Comment: Re:Maybe not that lightweight (Score 2) 99

by pipeep (#40843743) Attached to: Android 4 Coming To the Raspberry Pi

They do get to offload a lot of the work to the graphics chip, which undoubtedly helps, but they're also expected to perform compositing now, and typically to include all sorts of extra graphical effects. On top of that, as h111 mentioned, we have all these interpreted languages and VMs (such as Dalvik), and all the work done by modern web browsers to handle fancy interactive websites.

It's the price we (or rather, perhaps, the typical consumers) pay for prettier graphics and easier software development.

Comment: Re:Credit (Score 1) 161

by Chapter80 (#38164934) Attached to: Stanford's Free Computer Science Courses

I'm not sure what "credit" you want to receive. Presumably it's to be able to add to your resume to improve your job prospects.
As an employer, I would be extremely impressed by a candidate who put together a self-defined, free, online "degree program" and executed it, with proof.

Calculate the number of hours of "classroom" and "study time" necessary for a degree of your choice. Then proceed to "take each course" by watching the videos, and logging the date and time you watched the video. Also log all the website articles (or books) read, in the study of the particular topic of that course. Then record a video of you explaining the topics in great detail, one "chapter of study at a time" as your final exam.

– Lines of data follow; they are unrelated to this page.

-- ==== Sys2Proof/Machine/State.lean ====
section
/-! DEFINITION. The state of the Poton Z128 as plain data: every register word (through one register file keyed by address),
every memory byte, and for each unit the state the manual gives it beside its registers. The comment on a field names
the rule that gives it. State.reset is the device right after power-on. -/

namespace Sys2Proof.Machine

open Sys2Proof

/-! ## Time base and protection of the channel half -/

/-- The time base (R147 to R163): reference time, device time and what steering has still to do. -/
structure TimeBase where
  /-- Reference time since power-on, in units of 5 ps; the model's own count of the time the commands carry. -/
  ref : Nat := 0
  /-- Device time counts from the first valid reference on (R147). -/
  counting : Bool := false
  /-- Device time in tq (R147). -/
  dev : Time := 0
  /-- The part of a tq gathered by RATE, in 2^-32 tq (R156). -/
  rateFrac : Int := 0
  /-- The part of a tq gathered by a slew, in 10^-6 tq (R155, R156). -/
  slewFrac : Nat := 0
  /-- ADJ_REM in tq (R156, R157). -/
  adjRem : Int := 0
  /-- The reference has been selected since power-on (R150). -/
  refChosen : Bool := false
  /-- The phase by which device time has departed from the reference in holdover, and has still to be given back, in tq (R154, R155). -/
  phase : Int := 0
  /-- The part of a tq gathered by that removal, in 10^-6 tq. -/
  phaseFrac : Nat := 0
  /-- The offset to the cascade master's time still to be removed by a subordinate, in tq (R160). -/
  cascErr : Int := 0
  /-- That offset has been measured since the link last gave the time (R160, R161). -/
  cascKnown : Bool := false
  /-- The subordinate has had its first lock to the master's time (R160). -/
  cascSeen : Bool := false
  /-- The rate a subordinate tracked last, which it keeps when it loses the link (R161). -/
  cascRate : Int := 0
  /-- A held write of TB_VT_OFS_LO. -/
  vtHeld : Option Word := none
  /-- Held writes of TA_LO, by alarm. -/
  taHeld : AMap (Option Word) := []
  /-- TB_TIME_HI copies by master (R149). -/
  timeHi : AMap Word := []
  /-- TB_VTIME_HI copies by master (R149). -/
  vtimeHi : AMap Word := []
  /-- ANG_TP_HI copies, by 16 × master + tracker (R149). -/
  angHi : AMap Word := []
  /-- The reference time at which the reference was lost, from which the bound of R154 counts. -/
  lostAt : Nat := 0
  deriving DecidableEq, Repr

/-- A start request on its way to a converter (R44): the instant it was made or scheduled, and whether its producer
is scheduled in device time. `mark` is the number under which the two converters of a shadow phase share it. -/
structure StartReq where
  inst : Time
  sched : Bool
  mark : Nat := 0
  /-- When the request was accepted (R46). -/
  at_ : Time := 0
  /-- R45 has postponed the sampling instant of the accepted request. -/
  short : Bool := false
  deriving DecidableEq, Repr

Creating your own "self-study" degree program would look something like this (for a Bachelor's Degree equivalent):

- First, create a list of about 35 courses that you plan to study exhaustively. You could easily create this list by looking at the graduation requirements of any major university.
- Each course would consist of watching about 60 hours of watching relevant online videos of your choice (analogous to classroom training) and another 100 hours of reading webpages, books, IRC with experts, doing problems, writing code or papers, etc. This amount would be roughly the same as a 4-semester-hour course (although I'd contend that it would likely be far more valuable!) At the end, create a Private YouTube video where you present and explain in detail everything that you learned in that course, and demonstrate mastery in the video. Bonus points if you make it public.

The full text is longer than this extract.